Das Erlernen der französischen Sprache wird nach Doss als Mittel zum beruflichen Aufstieg begriffen und dient zur Abgrenzung innerhalb der gesellschaftlichen Hierarchie. In diesen Punkten steht das Französische in starker Konkurrenz zur englischen Sprache, da diese zum internationalen Mittel der Verständigung avanciert und vor allem in den Bereichen Technik und Medien sehr präsent ist.

La langue d'acculturation est l'anglais, langue étrangère intégrée à la vie culturelle quotidienne.

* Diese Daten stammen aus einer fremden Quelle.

-- ==== Sys2Proof/Machine/Posting.lean ====
section
/-! DEFINITION. Entries of QP queues and the control operations of the transport context (R144, R145, R312 to R316, R321). -/

namespace Sys2Proof.Machine

/-! ### Send entries (R316) -/

/-- What an admitted send entry sends, or why it cannot: a failed local read, with the address where translation failed. -/
inductive Formed where
  | data (bs : List Byte)
  | poisoned (va : Nat)
  | denied (va : Nat)

def formData (s : State) (d : Def) (e : List Byte) : Formed :=
  match eOp e with
  | 0x11 => .data []
  | 0x12 => .data (beBytes 1 (fld e 22 1) ++ List.replicate 7 0 ++ beBytes 8 (fld e 32 8) ++ beBytes 8 (fld e 40 8))
  | _ => match readVa s d (fld e 16 6) (fld e 32 4) with
    | .ok bs => .data bs
    | .poisoned va => .poisoned va
    | .denied va => .denied va

/-- Length of the message of an entry. -/
def entryLen (e : List Byte) : Nat := if eOp e == 0x12 then 24 else fld e 32 4

/-- An entry is admitted: its message takes its PSNs. A failed local read ends the QP or the partition (R155, R321). -/
def admitSend (id qi : Nat) (d : Def) (q : Qp) (sq : Queue) (e : List Byte) (s : State) : State :=
  let pkts := if eOp e == 0x11 || eOp e == 0x12 then 1 else packetsOf q.conn (entryLen e)
  let va := if eOp e == 0x12 then fld e 24 6 else if eOp e == 0x13 then 0 else fld e 24 8
  let put (bs : List Byte) (f : Option Fail) (s : State) : State :=
    formMsg id qi (eOp e) (some sq.head) e bs (entryLen e) pkts va 0 f
      (nextEntry id qi true (reserve id sq.cpl s))
  match formData s d e with
  | .data bs =>
    put bs none (if eOp e == 0x10 || eOp e == 0x13 then chargeReads id [(fld e 16 6, fld e 32 4)] s else s)
  | .poisoned a =>
    settleAll id (qpError id qi 0x08 cCancelled true (put [] (some (Fail.of cPoisoned (vaDetail a))) s))
  | .denied a => translationFault id a (put [] (some (Fail.of cAccessDenied (vaDetail a))) s)

/-- The head entry of a send queue of a QP in `READY`. -/
def sendHead (id qi : Nat) (d : Def) (q : Qp) (sq : Queue) (e : List Byte) (s : State) : State :=
  let idle := !q.msgs.any (fun m => m.pos.isSome)
  let room := match mfind d.cpls sq.cpl with | some c => decide (1 ≤ cplRoom c) | none => false
  let refuse (st detail : Nat) (s : State) : State :=
    nextEntry id qi true (decideUnadmitted id sq.cpl (hSend qi) sq.head sq.base sq.log2 st detail s)
  match sendFault s d e with
  | some o => if idle then refuse cMalformed o s else s
  | none =>
    let i := fIndex (eWaitFence e)
    let f := getFence d i
    if fMode (eWaitFence e) == 1 && f.abandoned then
      (if idle then
        let next := if fMode (eSignalFence e) == 0 then [] else [fIndex (eSignalFence e)]
        settleAll id (abandonAll id (abandonFuel d) next 0 (refuse cAbandoned i s)).2
       else s)
    else if fMode (eWaitFence e) == 1 && !reaches f.value (eWaitValue e) then s
    else if room && psnsLeft q then admitSend id qi d q sq e s
    else psnCheck id qi s

/-- A row for send entries: it acts on a head entry of its opcode, or of an opcode that no send entry has. -/
def sendRow (op slot qi : Nat) (s : State) : State :=
  match inSlot s slot with
  | none => s
  | some (id, d) =>
    match mfind d.qps qi with
    | none => s
    | some q =>
      match q.sq with
      | none => s
      | some sq =>
        let e := entryAt s (boundFn d) sq.base sq.log2 sq.head
        if !headRuns d (hSend qi) sq.head || sq.state != .active || sq.head == sq.tail || q.state == .reset ||
            (eOp e != op && sendOpOk (eOp e)) then s
        else if q.state == .error then
          nextEntry id qi true
            (decideUnadmitted id sq.cpl (hSend qi) sq.head sq.base sq.log2
              (if q.reason == 0x05 then cPartitionReset else cCancelled) 0 s)
        else sendHead id qi d q sq e s

/-- PUT (R316). -/
def execPut (slot qp : Nat) (s : State) : Result := .next (whenOp (sendRow 0x10 slot qp) s)
/-- GET (R316). -/
def execGet (slot qp : Nat) (s : State) : Result := .next (whenOp (sendRow 0x11 slot qp) s)
/-- ATOMIC (R320). -/
def execAtomic (slot qp : Nat) (s : State) : Result := .next (whenOp (sendRow 0x12 slot qp) s)
/-- SEND (R319). -/
def execSend (slot qp : Nat) (s : State) : Result := .next (whenOp (sendRow 0x13 slot qp) s)

/-- SEND_RECEIVE (R316, R319). -/
def recvRow (slot qi : Nat) (s : State) : State :=
  match inSlot s slot with
  | none => s
  | some (id, _) => recvHead id qi false s

def execSendReceive (slot qp : Nat) (s : State) : Result := .next (whenOp (recvRow slot qp) s)

/-! ### QP_MODIFY and QP_QUERY (R312 to R315) -/

/-- Both queues of a QP are `ACTIVE`. -/
def queuesActive (q : Qp) : Bool :=
  (match q.sq with | some x => x.state == .active | none => false) &&
  (match q.rq with | some x => x.state == .active | none => false)

/-- A QP as it enters `READY` with its record (R315): both PSN streams, the congestion state and the counts start. -/
def Qp.start (q : Qp) (c : List Byte) (t : Nat) : Qp :=
  { Qp.fresh q.phys with
    conn := c, state := .ready, sq := q.sq, rq := q.rq, sndNxt := fld c 64 4, sndUna := fld c 64 4, rcvNxt := fld c 68 4
    cong := Cong.start c t }

/-- A QP as it goes back to `RESET`. -/
def Qp.stop (q : Qp) : Qp := { Qp.fresh q.phys with conn := q.conn, sq := q.sq, rq := q.rq }

/-- QP_MODIFY's arguments (R312): a QP index, one of two targets, and a record only for `READY`. -/
def modifyArgsOk (c : Ctl) : Bool :=
  c.arg0.toNat < 2 ^ 17 && c.arg2 == 0 && c.arg3 == 0 &&
  (if bits c.arg0.toNat 17 16 == 1 then c.arg1.toNat % 64 == 0 && c.arg1.toNat < 2 ^ 48 else c.arg1 == 0)

/-- A control operation's own access to the partition's addresses fails (R155). -/
def ctlDenied (id va : Nat) (s : State) : CtlEnd := ends cAccessDenied (translationFault id va s)

/-- QP_MODIFY to `READY`. -/
def qpToReady (id qi : Nat) (d : Def) (q : Qp) (va : Nat) (s : State) : CtlEnd :=
  match readVa s d va 128 with
  | .denied a => ctlDenied id a s
  | .poisoned _ => ends cPoisoned s
  | .ok rec_ =>
    if !connOk d.grant d.linkKeys rec_ || !queuesActive q then ends cMalformed s
    else if q.state != .reset then ends cInUse s
    else
      ends cOk (touchPage id (touchContext (d.slot.getD 0) qi d.grant.qpCache
        (setQp id qi (fun q => q.start rec_ (now s)) (chargeReads id [(va, 128)] s))))

/-- QP_MODIFY to `RESET`: only from `ERROR`, with every entry completed and no transfer in flight. -/
def qpToReset (id qi : Nat) (d : Def) (q : Qp) (s : State) : CtlEnd :=
  if q.state != .error || hasEntries d (hSend qi) || hasEntries d (hRecv qi) || !q.sent.isEmpty || !q.msgs.isEmpty then
    ends cInUse s
  else ends cOk (touchPage id (setQp id qi (fun q => q.stop) s))

/-- QP_MODIFY (R312). -/
def qpModify : CtlBody := fun _ id d c s =>
  let qi := bits c.arg0.toNat 15 0
  if !modifyArgsOk c then ends cMalformed s
  else match (if qi < d.grant.qps then mfind d.qps qi else none) with
    | none => ends cAccessDenied s
    | some q => if bits c.arg0.toNat 17 16 == 1 then qpToReady id qi d q c.arg1.toNat s else qpToReset id qi d q s

def qpStateCode : QpState → Nat
  | .reset => 0
  | .ready => 1
  | .error => 2

/-- The status record (R314). -/
def qpStatus (q : Qp) : List Byte :=
  let c := q.counts
  leBytes 3 q.phys ++ leBytes 1 (qpStateCode q.state) ++ leBytes 1 q.reason ++ [0, 0, 0] ++
  leBytes 4 (nextToSend q) ++ leBytes 4 q.sndUna ++ leBytes 4 q.rcvNxt ++ leBytes 4 c.malformed ++ leBytes 4 c.crcFail ++
  leBytes 4 c.authFail ++ leBytes 4 c.mismatch ++ leBytes 4 c.duplicate ++ leBytes 4 c.outOfWindow ++
  leBytes 4 c.retransmitted ++ leBytes 6 (nextToSend q) ++ List.replicate 10 0

/-- QP_QUERY (R312, R314). -/
def qpQuery : CtlBody := fun _ id d c s =>
  let qi := c.arg0.toNat
  if 2 ^ 16 ≤ qi || c.arg1.toNat % 64 != 0 || 2 ^ 48 ≤ c.arg1.toNat || c.arg2 != 0 || c.arg3 != 0 then ends cMalformed s
  else match (if qi < d.grant.qps then mfind d.qps qi else none) with
    | none => ends cAccessDenied s
    | some q =>
      match firstDenied s d c.arg1.toNat 64 true with
      | some a => ctlDenied id a s
      | none => ends cOk (chargeWrites id [(c.arg1.toNat, 64)] (writeVa id c.arg1.toNat (qpStatus q) s))

/-- A row of one of QP_MODIFY's two targets: it acts on an operation whose target is its own, or is neither of the two. -/
def modifyRow (target : Nat) (c : Ctl) (s : State) : State :=
  let t := bits c.arg0.toNat 17 16
  if t == target || 1 < t then ctlOp 6 qpModify c s else s

/-- QP_MODIFY_READY (R315). -/
def execQpModifyReady (c : Ctl) (s : State) : Result := .next (whenOp (modifyRow 1 c) s)
/-- QP_MODIFY_RESET (R315). -/
def execQpModifyReset (c : Ctl) (s : State) : Result := .next (whenOp (modifyRow 0 c) s)
/-- QP_QUERY (R314). -/
def execQpQuery (c : Ctl) (s : State) : Result := .next (whenOp (ctlOp 7 qpQuery c) s)

end Sys2Proof.Machine
end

Cependant, elle ne possède ni les mêmes caractéristiques (elle est plus technique et plus médiatique), ni le même statut : elle est plus populaire, dans le sens où elle est plus massivement diffusée que l'était le français, et plus orale. L'anglais (l'américain) a un « statut démocratique », alors que le français avait un statut élististe. Dans le même temps, il n'impliquait l'utilisation de la langue française : l'anglais est simple instrument, alors que le français était une participation directe à une vie culturelle autre, l'occasion d'une création. (Fenoglio 1997: s.p.)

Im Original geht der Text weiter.